Since its inception, Bitcoin has proven to be an amazing store of value. In fact, Bitcoin is actually the best performing asset over the last decade. And although its original purpose was to be used as a peer-to-peer decentralised digital currency, Bitcoin has found its niche as a store of value.
Similar to gold, Bitcoin is a fantastic way to store wealth and hedge against inflation. However, Bitcoin has the potential to do much more than precious metal. It’s more portable, more reliable and because it can easily be split into smaller units, it makes for a great medium of exchange.
But why would someone actually want to use Bitcoin?
Launched in the wake of the 2008-09 financial crisis, Bitcoin was the first cryptocurrency. According to its creator Satoshi Nakamoto, its original purpose was to allow payments to be sent directly from one party to another without using financial institutions. Essentially, this enabled transactions to happen from one individual to another without the need for an intermediary.
What are the advantages of using Bitcoin?
Using Bitcoin is simple. It’s as easy as sending an email. You transfer Bitcoin from your personal wallet to someone else’s, just like you would a bank transfer from an online banking app. However, compared to more traditional mediums of exchange, Bitcoin has multiple advantages. Not only is it more scarce, but Bitcoin is also more divisibile, easier to transport and harder to counterfeit.
The primary draw of Bitcoin for many users is the removal of intermediaries. Users are able to manage their finances personally without dealing with third parties like banks or governments. This enables them to take full control and custody of their finances, meaning that they no longer need to trust someone else to look after their money.
Another major advantage of Bitcoin is anonymity. Unless an individual publicly publishes their transactions or reveals their wallet address, their identity cannot be associated with any payments. This allows Bitcoin to function similarly to cash payments. However, although Bitcoin transactions cannot be linked to personal identity, it does not mean transactions are entirely untraceable. This is because once information is stored on a blockchain, it’s immutable and accessible to everyone.
The minimisation and in some cases total removal of fees is something else that attracts users to Bitcoin. Because there are no intermediaries, there aren’t any middle-men to take their cut. Banking and international transaction fees are removed entirely, and generic transaction fees are very low. Settlement times are also very quick, meaning for a more efficient means of payment.
Finally, what makes Bitcoin so great is its accessibility. This is arguably the most significant benefit because it enables those unfortunate enough without access to traditional banking systems to have access to a safe and secure financial network.

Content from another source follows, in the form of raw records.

/-! ## Registration Tracker -/

/-- A line event through the tracker.  LOCKED or COASTING, not blanked, with no window starting, no coast and no mark
due, it is registered: its reference index is the phase in lines, rounded in the station's mode, an index of L
becoming 0; the phase then grows by the step, and one that reaches L wraps.  In general: a window start returns the
tracker to SEEKING; the line counts towards the repeat and, a wrap pending, towards a coast, which at Wc + 1 lines
goes to COASTING or, the fourth, to LOST, with its event; of the marks due the first is acted on as MarkTested says,
the rest are discarded, and on a blanked line all are; the record carries the line event, and the index, repeat
number and mode after its mark and before the advance, and a repeat-end notice when the mark is accepted with the
previous start accepted; an unregistered line moves the tracker line alone (R38 to R41, R47 to R50, R61). -/
def Obligations.RegisteredLine : Prop :=
  (∀ (s : State) (ev : LineEvent),
    s.tracker.mode = .locked ∨ s.tracker.mode = .coasting →
    ev.blanked = false → ev.windowStart = false →
    (s.tracker.wrapPending = true → s.tracker.sinceWrap < s.ctl.cfg.wc) →
    (∀ m, s.tracker.marks.head? = some m → ev.line < m.start) →
    ∃ (q : Int) (full : Nat), RoundsTo s.ctl.cfg.rounding s.tracker.p 65536 q ∧ 0 ≤ q ∧
      full = 65536 * s.ctl.cfg.l ∧
      (trackLine ev s).2 =
        { line := ev.line
          arrived := ev.arrived
          damaged := ev.damaged
          pixels := ev.pixels
          position := ev.position
          blanked := ev.blanked
          index := some (if q.toNat < s.ctl.cfg.l then q.toNat else 0)
          repeatNo := s.tracker.repeatNo
          mode := s.tracker.mode
          repeatEnd := false } ∧
      (s.tracker.p + s.tracker.step < full →
        (trackLine ev s).1 = { s with
          tracker := { s.tracker with
            p := s.tracker.p + s.tracker.step
            sinceStart := satInc s.tracker.sinceStart
            sinceWrap := if s.tracker.wrapPending = true then s.tracker.sinceWrap + 1
              else s.tracker.sinceWrap
            line := ev.line + 1 } }) ∧
      (full ≤ s.tracker.p + s.tracker.step →
        (trackLine ev s).1 = { s with
          tracker := { s.tracker with
            p := s.tracker.p + s.tracker.step - full
            repeatNo := satInc s.tracker.repeatNo
            wrapPending := true
            sinceWrap := 0
            sinceStart := satInc s.tracker.sinceStart
            line := ev.line + 1 } })) ∧
  ∀ (s : State) (ev : LineEvent) (k : Tracker) (code : EventCode) (due rest : List MarkEntry),
    k = (if ev.windowStart = true then
        { s.tracker with
          mode := .seeking, wrapPending := false, prevAccepted := false, sinceWrap := 0, coasts := 0 }
      else s.tracker) →
    code = (if k.coasts + 1 < 4 then .coasting else .lost) →
    s.tracker.marks = due ++ rest → (∀ m ∈ due, m.start ≤ ev.line) →
    (∀ m, rest.head? = some m → ev.line < m.start) →
    ∃ (u v : State) (q e r : Int) (record : LineRecord) (registered : Bool),
      (k.wrapPending = true → s.ctl.cfg.wc ≤ k.sinceWrap →
        u.tracker = { k with
          sinceStart := satInc k.sinceStart
          sinceWrap := k.sinceWrap + 1
          wrapPending := false
          prevAccepted := false
          coasts := k.coasts + 1
          mode := if k.coasts + 1 < 4 then .coasting else .lost } ∧
        EventRaised code ev.line ev.position s u ∧ u.bus = s.bus ∧
        u.encoder = s.encoder ∧ u.ref = s.ref ∧ u.table = s.table ∧ u.intake = s.intake ∧
        u.ctl = s.ctl ∧ u.dram = s.dram ∧ u.pending = s.pending ∧
        u.counters = { s.counters with eventRecordsDropped := u.counters.eventRecordsDropped }) ∧
      (k.wrapPending = false ∨ k.sinceWrap < s.ctl.cfg.wc →
        u = { s with
          tracker := { k with
            sinceStart := satInc k.sinceStart
            sinceWrap := if k.wrapPending = true then k.sinceWrap + 1 else k.sinceWrap } }) ∧
      (due = [] → v = u ∧ record.repeatEnd = false) ∧
      (∀ last w, due.getLast? = some last →
        w = { u with
          tracker := { u.tracker with marks := rest, lastTaken := some last.start }
          counters := { u.counters with
            marksDiscarded := satAdd u.counters.marksDiscarded (due.length - 1) } } →
        (ev.blanked = true → v = { w with
          counters := { w.counters with marksDiscarded := satInc w.counters.marksDiscarded } }) ∧
        (ev.blanked = false → v = actOnMark ev w)) ∧
      RoundsTo s.ctl.cfg.rounding u.tracker.p 65536 q ∧
      e = (if u.tracker.wrapPending = true then q else q - s.ctl.cfg.l) ∧
      (due ≠ [] → (record.repeatEnd = true ↔ ev.blanked = false ∧
        (u.tracker.mode = .locked ∨ u.tracker.mode = .coasting) ∧ e.natAbs ≤ s.ctl.cfg.wc ∧
        u.tracker.prevAccepted = true)) ∧
      (registered = true ↔
        (v.tracker.mode = .locked ∨ v.tracker.mode = .coasting) ∧ ev.blanked = false) ∧
      RoundsTo s.ctl.cfg.rounding v.tracker.p 65536 r ∧ 0 ≤ r ∧
      record =
        { line := ev.line
          arrived := ev.arrived
          damaged := ev.damaged
          pixels := ev.pixels
          position := ev.position
          blanked := ev.blanked
          index := if registered = true then some (if r.toNat < s.ctl.cfg.l then r.toNat else 0)
            else none
          repeatNo := v.tracker.repeatNo
          mode := v.tracker.mode
          repeatEnd := record.repeatEnd } ∧
      (trackLine ev s).2 = record ∧
      (registered = false →
        (trackLine ev s).1 = { v with tracker := { v.tracker with line := ev.line + 1 } }) ∧
      (registered = true → v.tracker.p + v.tracker.step < 65536 * s.ctl.cfg.l →
        (trackLine ev s).1 = { v with
          tracker := { v.tracker with
            p := v.tracker.p + v.tracker.step, line := ev.line + 1 } }) ∧
      (registered = true → 65536 * s.ctl.cfg.l ≤ v.tracker.p + v.tracker.step →
        (trackLine ev s).1 = { v with
          tracker := { v.tracker with
            p := v.tracker.p + v.tracker.step - 65536 * s.ctl.cfg.l
            repeatNo := satInc v.tracker.repeatNo
            wrapPending := true
            sinceWrap := 0
            line := ev.line + 1 } })

/-- A mark acted on.  In SEEKING or LOST it is acquired without a test.  In LOCKED or COASTING its offset is the
rounded phase when a predicted wrap is pending and the rounded phase less L when none is: within the capture window
the mark is accepted, its offset going to its accumulator, the phase to 0, the step, when the repeat began at an
acquired or accepted mark, to L × 65,536 / N held to 49,152 to 81,920, and an early mark raising the repeat number; a
step held raises STEP_CLAMPED, and a mark accepted in COASTING then LOCKED, a record that does not fit being counted
(R151, R155, R160); beyond it the mark is rejected, which increments MARKS_REJECTED and changes nothing else (R42 to
R46). -/
def Obligations.MarkTested : Prop :=
  ∀ (s : State) (ev : LineEvent),
    (s.tracker.mode = .seeking ∨ s.tracker.mode = .lost →
      (actOnMark ev s).tracker = { s.tracker with
        p := 0, repeatNo := satInc s.tracker.repeatNo, mode := .locked, coasts := 0,
        wrapPending := false, prevAccepted := true, sinceStart := 0 } ∧
      (actOnMark ev s).counters.marksAccepted = satInc s.counters.marksAccepted ∧
      (actOnMark ev s).counters.stretch = s.counters.stretch ∧
      (actOnMark ev s).counters.shrink = s.counters.shrink ∧
      EventRaised .locked ev.line ev.position s (actOnMark ev s)) ∧
    (s.tracker.mode = .locked ∨ s.tracker.mode = .coasting →
      ∃ (q e : Int), RoundsTo s.ctl.cfg.rounding s.tracker.p 65536 q ∧ 0 ≤ q ∧
        e = (if s.tracker.wrapPending = true then q else q - s.ctl.cfg.l) ∧
        (s.ctl.cfg.wc < e.natAbs →
          actOnMark ev s = { s with
            counters := { s.counters with marksRejected := satInc s.counters.marksRejected } }) ∧
        (e.natAbs ≤ s.ctl.cfg.wc →
          (actOnMark ev s).tracker = { s.tracker with
            p := 0
            repeatNo := if s.tracker.wrapPending = true then s.tracker.repeatNo
              else satInc s.tracker.repeatNo
            mode := .locked
            coasts := 0
            wrapPending := false
            prevAccepted := true
            sinceStart := 0
            step := (actOnMark ev s).tracker.step } ∧
          (s.tracker.prevAccepted = false → (actOnMark ev s).tracker.step = s.tracker.step) ∧
          (s.tracker.prevAccepted = true → s.tracker.sinceStart ≠ 0 →
            ∃ (n : Int) (u : State),
              RoundsTo s.ctl.cfg.rounding (s.ctl.cfg.l * 65536) s.tracker.sinceStart.toNat n ∧
              HeldTo 49152 81920 n (actOnMark ev s).tracker.step ∧ u.ctl = s.ctl ∧
              EventRaisedIf (n < 49152 ∨ 81920 < n) .stepClamped ev.line ev.position s u ∧
              EventRaisedIf (s.tracker.mode = .coasting) .locked ev.line ev.position u
                (actOnMark ev s)) ∧
          (actOnMark ev s).counters.stretch =
            (if 0 < e then satAdd s.counters.stretch e.toNat else s.counters.stretch) ∧
          (actOnMark ev s).counters.shrink =
            (if e < 0 then satAdd s.counters.shrink (-e).toNat else s.counters.shrink) ∧
          (actOnMark ev s).counters.marksAccepted = satInc s.counters.marksAccepted ∧
          (actOnMark ev s).counters.marksRejected = s.counters.marksRejected ∧
          (s.tracker.prevAccepted = false →
            EventRaisedIf (s.tracker.mode = .coasting) .locked ev.line ev.position s
              (actOnMark ev s))))

/-! ## Rounding and scoring -/

/-- The division site: for every mode, numerator and positive denominator, the integer given is one the mode chooses
from the exact quotient by the words of its row in the table, and the only one (R33). -/
def Obligations.RoundedDivision : Prop :=
  ∀ (mode : Rounding) (a : Int) (b : Nat), 0 < b →
    RoundsTo mode a b (roundDiv mode a b) ∧ ∀ n, RoundsTo mode a b n → n = roundDiv mode a b

/-- The results of a scored tile.  MAD is the sum of magnitudes over the compared pixels, rounded, within 0 to 255,
and 0 with no compared row (R76); MEAN is the pixel sum over the inspectable pixels likewise (R79); SHIFT the rounded
mean difference held to a signed byte (R77); PEAK and glare stand as they are (R78); the class is the first of VOID,
BLIND, UNREF, HIT and QUIET whose condition holds (R80 to R84); and the severity is PEAK for HIT and QUIET and 0 for
the rest (R85). -/
def Obligations.TileScores : Prop :=
  ∀ (cfg : StationConfig) (ready : Bool) (s : Slot) (x : TileResult), x = scoreSlot cfg ready s →
    (s.compared = 0 → x.mad = 0 ∧ x.shift = 0 ∧ x.clipped = false) ∧
    (1 ≤ s.compared → RoundsTo cfg.rounding s.sumAbs (s.compared * 32) x.mad ∧
      (s.sumAbs ≤ 255 * (s.compared * 32) → x.mad ≤ 255) ∧
      ∃ n, RoundsTo cfg.rounding s.sumSigned (s.compared * 32) n ∧ HeldTo (-128) 127 n x.shift ∧
        (x.clipped = true ↔ n < -128 ∨ 127 < n)) ∧
    (s.inspectable = 0 → x.mean = 0) ∧
    (1 ≤ s.inspectable → RoundsTo cfg.rounding s.pixelSum (s.inspectable * 32) x.mean) ∧
    x.peak = s.peak ∧ x.glare = s.glare ∧
    (x.cls = .void ↔ s.inspectable < 16) ∧
    (x.cls = .blind ↔ 16 ≤ s.inspectable ∧ cfg.glareLimit < s.glare) ∧
    (x.cls = .unref ↔ 16 ≤ s.inspectable ∧ s.glare ≤ cfg.glareLimit ∧
      (s.compared < 16 ∨ ready = false)) ∧
    (x.cls = .hit ↔ 16 ≤ s.inspectable ∧ s.glare ≤ cfg.glareLimit ∧ 16 ≤ s.compared ∧
      ready = true ∧ ∃ measures : List (Threshold × Int),
        measures = [(cfg.mad, (x.mad : Int)), (cfg.shift, x.shift), (cfg.peak, (x.peak : Int))] ∧
        (cfg.combination.getLsbD 0 = false →
          ∃ m ∈ measures, m.1.setting.getLsbD 0 = true ∧ InArea m.1 m.2) ∧
        (cfg.combination.getLsbD 0 = true →
          (∃ m ∈ measures, m.1.setting.getLsbD 0 = true) ∧
          ∀ m ∈ measures, m.1.setting.getLsbD 0 = true → InArea m.1 m.2)) ∧
    (x.severity = if x.cls = .hit ∨ x.cls = .quiet then x.peak else 0)

/-- What a line record adds to the tile slots of its band.  A row that is PRESENT adds its 32 pixels of each tile to
the inspectable rows, the pixel sum and the glare count; when the reference is READY and the row registered, the
image line of the record's index is served with it, and its 32 differences go to the compared rows, the sums and the
peak; any other row adds nothing.  No other slot, row or entry changes; the reference and the DRAM are what
learnFrom, of statement LearningContribution, makes of them (R59, R67, R71 to R73).  A DRAM byte never written reads
as a free value (log entry 3). -/
def Obligations.TileAccumulators : Prop :=
  ∀ (s : State) (rec : LineRecord) (e : Entry) (row : Row), rec.repeatEnd = false →
    findEntry (rec.line / 32) s = some e → e.rows[rec.line % 32]? = some row →
    32 * e.slots.length ≤ s.ctl.cfg.w →
    ∃ t slots, t = takeRecord rec s ∧
      findEntry (rec.line / 32) t = some { e with slots := slots } ∧
      (∀ b, b ≠ rec.line / 32 → findEntry b t = findEntry b s) ∧
      slots.length = e.slots.length ∧
      (∀ (i : Nat) slot, e.slots[i]? = some slot →
        ∃ (new : Slot) (px q : List Byte) (ds : List Int), slots[i]? = some new ∧
          px = (row.pixels.drop (32 * i)).take 32 ∧
          (row.state ≠ .present → new = slot) ∧
          (row.state = .present →
            s.ref.state ≠ .ready ∨ row.registered = false ∨ rec.index = none →
            new = { slot with
              inspectable := slot.inspectable + 1
              pixelSum := slot.pixelSum + (px.map (·.toNat)).sum
              glare := slot.glare + (px.filter fun p => p = 0 ∨ p = 255).length }) ∧
          (∀ r, row.state = .present → s.ref.state = .ready → row.registered = true →
            rec.index = some r →
            q = (List.range 32).map (fun j => dramByte s (r * s.ctl.cfg.w + 32 * i + j)) ∧
            ds = List.zipWith (fun p x => (p.toNat : Int) - (x.toNat : Int)) px q ∧
            new = { slot with
              inspectable := slot.inspectable + 1
              pixelSum := slot.pixelSum + (px.map (·.toNat)).sum
              glare := slot.glare + (px.filter fun p => p = 0 ∨ p = 255).length
              compared := slot.compared + 1
              sumAbs := slot.sumAbs + (ds.map (·.natAbs)).sum
              sumSigned := slot.sumSigned + ds.sum
              peak := new.peak } ∧
            slot.peak ≤ new.peak ∧ (∀ d ∈ ds, d.natAbs ≤ new.peak) ∧
            (new.peak = slot.peak ∨ ∃ d ∈ ds, d.natAbs = new.peak))) ∧
      t = { s with
        table := { s.table with entries := t.table.entries }
        ref := (learnFrom rec row s).ref
        dram := (learnFrom rec row s).dram }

Bitcoin is a great tool for social good because it’s so inclusive. It empowers everyone, especially those who’re least privileged.
What can you buy with Bitcoin?
So, what can you actually buy with Bitcoin? Well, for a start, a lot of people buy Bitcoin as an investment. This is because Bitcoin has sound financial principles that cannot be altered. On top of that, some people trade Bitcoin just like you would stocks or traditional currencies. But Bitcoin is more than just a tool for profit. Bitcoin genuinely can be used as a peer-to-peer payment system. And now more and more businesses are accepting Bitcoin as a means of payment for goods and services.
Bitcoin is nothing more than a digital currency. But its use cases go much further than you’d expect. It’s fully decentralised which provides individuals with greater control. It’s also faster, cheaper to use and more secure. This makes it a better option for merchant and peer-to-peer payments. On top of this utility, it’s also a great tool for investment and it’s looking likely that it will become the transnational digital currency.